Task goal
Read the records beneath this task and copy every line that contains the string "setChan".

Supplied data
@[simp] theorem State.adc_setAdc_same (n : Nat) (x : Adc) : (s.setAdc n x).adc n = x := tabGet_set_same _ _ _ _
theorem State.adc_setAdc_ne {n j : Nat} (h : j ≠ n) (x : Adc) : (s.setAdc n x).adc j = s.adc j :=
  tabGet_set_ne _ _ h _ _
@[simp] theorem State.chan_setChan_same (n : Nat) (x : Channel) : (s.setChan n x).chan n = x := tabGet_set_same _ _ _ _
theorem State.chan_setChan_ne {n j : Nat} (h : j ≠ n) (x : Channel) : (s.setChan n x).chan j = s.chan j :=
  tabGet_set_ne _ _ h _ _
@[simp] theorem State.demod_setDemod_same (n : Nat) (x : SigmaDelta) : (s.setDemod n x).demod n = x := tabGet_set_same _ _ _ _
theorem State.demod_setDemod_ne {n j : Nat} (h : j ≠ n) (x : SigmaDelta) : (s.setDemod n x).demod j = s.demod j :=
  tabGet_set_ne _ _ h _ _
@[simp] theorem State.sector_setSector_same (n : Nat) (x : Sector) : (s.setSector n x).sector n = x := tabGet_set_same _ _ _ _
theorem State.sector_setSector_ne {n j : Nat} (h : j ≠ n) (x : Sector) : (s.setSector n x).sector j = s.sector j :=
  tabGet_set_ne _ _ h _ _
@[simp] theorem State.aicCore_setAicCore_same (n : Nat) (x : AicCore) : (s.setAicCore n x).aicCore n = x := tabGet_set_same _ _ _ _
theorem State.aicCore_setAicCore_ne {n j : Nat} (h : j ≠ n) (x : AicCore) : (s.setAicCore n x).aicCore j = s.aicCore j :=
  tabGet_set_ne _ _ h _ _
@[simp] theorem State.con_setCon_same (n : Nat) (x : Console) : (s.setCon n x).con n = x := tabGet_set_same _ _ _ _
theorem State.con_setCon_ne {n j : Nat} (h : j ≠ n) (x : Console) : (s.setCon n x).con j = s.con j :=
  tabGet_set_ne _ _ h _ _
@[simp] theorem State.stream_setStream_same (n : Nat) (x : StreamQ) : (s.setStream n x).stream n = x := tabGet_set_same _ _ _ _
theorem State.stream_setStream_ne {n j : Nat} (h : j ≠ n) (x : StreamQ) : (s.setStream n x).stream j = s.stream j :=
  tabGet_set_ne _ _ h _ _
@[simp] theorem State.core_setCore_same (n : Nat) (x : Core) : (s.setCore n x).core n = x := tabGet_set_same _ _ _ _
theorem State.core_setCore_ne {n j : Nat} (h : j ≠ n) (x : Core) : (s.setCore n x).core j = s.core j :=
  tabGet_set_ne _ _ h _ _
@[simp] theorem State.cv_setCv_same (n : Nat) (x : CvUnit) : (s.setCv n x).cv n = x := tabGet_set_same _ _ _ _
theorem State.cv_setCv_ne {n j : Nat} (h : j ≠ n) (x : CvUnit) : (s.setCv n x).cv j = s.cv j :=
  tabGet_set_ne _ _ h _ _
@[simp] theorem State.head_setHead_same (n : Nat) (x : Head) : (s.setHead n x).head n = x := tabGet_set_same _ _ _ _
theorem State.head_setHead_ne {n j : Nat} (h : j ≠ n) (x : Head) : (s.setHead n x).head j = s.head j :=
  tabGet_set_ne _ _ h _ _
@[simp] theorem State.host_setHost_same (n : Nat) (x : HostPort) : (s.setHost n x).host n = x := tabGet_set_same _ _ _ _
theorem State.host_setHost_ne {n j : Nat} (h : j ≠ n) (x : HostPort) : (s.setHost n x).host j = s.host j :=
  tabGet_set_ne _ _ h _ _
@[simp] theorem State.abortEngine_setAbortEngine_same (n : Nat) (x : AbortEngine) : (s.setAbortEngine n x).abortEngine n = x := tabGet_set_same _ _ _ _
theorem State.abortEngine_setAbortEngine_ne {n j : Nat} (h : j ≠ n) (x : AbortEngine) : (s.setAbortEngine n x).abortEngine j = s.abortEngine j :=
  tabGet_set_ne _ _ h _ _
@[simp] theorem State.ctx_setCtx_same (n : Nat) (x : LoopCtx) : (s.setCtx n x).ctx n = x := tabGet_set_same _ _ _ _
theorem State.ctx_setCtx_ne {n j : Nat} (h : j ≠ n) (x : LoopCtx) : (s.setCtx n x).ctx j = s.ctx j :=
  tabGet_set_ne _ _ h _ _
@[simp] theorem State.dmaCh_setDmaCh_same (n : Nat) (x : DmaCh) : (s.setDmaCh n x).dmaCh n = x := tabGet_set_same _ _ _ _
theorem State.dmaCh_setDmaCh_ne {n j : Nat} (h : j ≠ n) (x : DmaCh) : (s.setDmaCh n x).dmaCh j = s.dmaCh j :=
  tabGet_set_ne _ _ h _ _
@[simp] theorem State.spn_setSpn_same (n : Nat) (x : Spindle) : (s.setSpn n x).spn n = x := tabGet_set_same _ _ _ _
theorem State.spn_setSpn_ne {n j : Nat} (h : j ≠ n) (x : Spindle) : (s.setSpn n x).spn j = s.spn j :=
  tabGet_set_ne _ _ h _ _
@[simp] theorem State.timer_setTimer_same (n : Nat) (x : GenTimer) : (s.setTimer n x).timer n = x := tabGet_set_same _ _ _ _
theorem State.timer_setTimer_ne {n j : Nat} (h : j ≠ n) (x : GenTimer) : (s.setTimer n x).timer j = s.timer j :=
  tabGet_set_ne _ _ h _ _
@[simp] theorem State.pair_setPair_same (n : Nat) (x : PwmPair) : (s.setPair n x).pair n = x := tabGet_set_same _ _ _ _
theorem State.pair_setPair_ne {n j : Nat} (h : j ≠ n) (x : PwmPair) : (s.setPair n x).pair j = s.pair j :=
  tabGet_set_ne _ _ h _ _
@[simp] theorem State.group_setGroup_same (n : Nat) (x : PwmGroup) : (s.setGroup n x).group n = x := tabGet_set_same _ _ _ _
theorem State.group_setGroup_ne {n j : Nat} (h : j ≠ n) (x : PwmGroup) : (s.setGroup n x).group j = s.group j :=
  tabGet_set_ne _ _ h _ _
@[simp] theorem State.comparator_setComparator_same (n : Nat) (x : Comparator) : (s.setComparator n x).comparator n = x := tabGet_set_same _ _ _ _
theorem State.comparator_setComparator_ne {n j : Nat} (h : j ≠ n) (x : Comparator) : (s.setComparator n x).comparator j = s.comparator j :=
  tabGet_set_ne _ _ h _ _
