-- ==== Sys2Proof/Laws/Touches.lean ====
section
/-! SUPPORT. The relation `Touches`: it is reflexive, it composes, and what one update of a field touches. -/

namespace Sys2Proof.Machine

theorem touches_refl (F : List Part) (s : State) : Touches F s s := fun p _ => by cases p <;> rfl

theorem Touches.trans {F : List Part} {s t u : State} (h : Touches F s t) (k : Touches F t u) : Touches F s u := by
  intro p hp
  have a := h p hp
  have b := k p hp
  cases p <;> exact Eq.trans b a

theorem Touches.mono {F G : List Part} {s t : State} (h : Touches G s t) (hs : ∀ p ∈ G, p ∈ F) : Touches F s t :=
  fun p hp => h p fun hq => hp (hs p hq)

/-- A step that touches `G` after steps within `F`. -/
theorem touches_after {F G : List Part} {s t u : State} (h : Touches F s t) (k : Touches G t u)
    (hs : ∀ p ∈ G, p ∈ F) : Touches F s u := h.trans (k.mono hs)

theorem touches_cut {F : List Part} {s t : State} (x : State) (h : Touches F s x) (k : Touches F s x → Touches F s t) :
    Touches F s t := k h
theorem touches_cut_snd {α : Type} {F : List Part} {s t : State} (x : α × State) (h : Touches F s x.2)
    (k : Touches F s x.2 → Touches F s t) : Touches F s t := k h
theorem touches_ite {F : List Part} {s t u : State} {c : Prop} [Decidable c] (h : Touches F s t) (k : Touches F s u) :
    Touches F s (if c then t else u) := by split <;> assumption
theorem touches_dite {F : List Part} {s : State} {c : Prop} [Decidable c] {t : c → State} {u : ¬ c → State}
    (h : ∀ x, Touches F s (t x)) (k : ∀ x, Touches F s (u x)) : Touches F s (if x : c then t x else u x) := by
  split
  · exact h _
  · exact k _
theorem touches_ite_snd {α : Type} {F : List Part} {s : State} {t u : α × State} {c : Prop} [Decidable c]
    (h : Touches F s t.2) (k : Touches F s u.2) : Touches F s (if c then t else u).2 := by split <;> assumption
theorem touches_ite_fst {α : Type} {F : List Part} {s : State} {t u : State × α} {c : Prop} [Decidable c]
    (h : Touches F s t.1) (k : Touches F s u.1) : Touches F s (if c then t else u).1 := by split <;> assumption

theorem touches_cut_fst {α : Type} {F : List Part} {s t : State} (x : State × α) (h : Touches F s x.1)
    (k : Touches F s x.1 → Touches F s t) : Touches F s t := k h
theorem touches_answerWith {F : List Part} {s : State} {q : Requester} {p : Word × State} (h : Part.resp ∈ F)
    (k : Touches F s p.2) : Touches F s (answerWith q p) :=
  k.trans fun x hx => by cases x <;> first | rfl | exact absurd h hx
/-- The same of an answer that may be missing, and of one that may be an error. -/
def TouchesO (F : List Part) (s : State) (o : Option State) : Prop := ∀ t, o = some t → Touches F s t
def TouchesE {ε : Type} (F : List Part) (s : State) (o : Except ε State) : Prop := ∀ t, o = .ok t → Touches F s t

/-- What has become of an instruction holds the state that it leaves. -/
def Res.st : Res → State
  | .next s => s
  | .loaded _ _ s => s
  | .branch _ s => s
  | .goto _ s => s
  | .raise _ s => s
  | .stay s => s
  | .resume _ _ _ s => s
  | .lost s => s
def TouchesR (F : List Part) (s : State) (r : Res) : Prop := Touches F s r.st
theorem touchesR_trans {F : List Part} {s t : State} {r : Res} (h : Touches F s t) (k : TouchesR F t r) :
    TouchesR F s r := Touches.trans h k
theorem touchesR_ite {F : List Part} {s : State} {t u : Res} {c : Prop} [Decidable c] (h : TouchesR F s t)
    (k : TouchesR F s u) : TouchesR F s (if c then t else u) := by split <;> assumption
theorem touchesR_after {F G : List Part} {s t : State} {r : Res} (h : Touches F s t) (k : TouchesR G t r)
    (hs : ∀ p ∈ G, p ∈ F) : TouchesR F s r := touches_after h k hs
theorem touches_cut_of {α : Type} {F : List Part} {s t : State} (x : α) (π : α → State) (h : Touches F s (π x))
    (k : Touches F s (π x) → Touches F s t) : Touches F s t := k h
theorem touches_cut_ofO {α : Type} {F : List Part} {s : State} {o : Option State} (x : α) (π : α → State)
    (h : Touches F s (π x)) (k : Touches F s (π x) → TouchesO F s o) : TouchesO F s o := k h
theorem touches_cut_ofE {α ε : Type} {F : List Part} {s : State} {o : Except ε State} (x : α) (π : α → State)
    (h : Touches F s (π x)) (k : Touches F s (π x) → TouchesE F s o) : TouchesE F s o := k h
theorem touches_cut_ofR {α : Type} {F : List Part} {s : State} {o : Res} (x : α) (π : α → State)
    (h : Touches F s (π x)) (k : Touches F s (π x) → TouchesR F s o) : TouchesR F s o := k h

Task output
@[simp] theorem State.chan_setChan_same (n : Nat) (x : Channel) : (s.setChan n x).chan n = x := tabGet_set_same _ _ _ _
theorem State.chan_setChan_ne {n j : Nat} (h : j ≠ n) (x : Channel) : (s.setChan n x).chan j = s.chan j :=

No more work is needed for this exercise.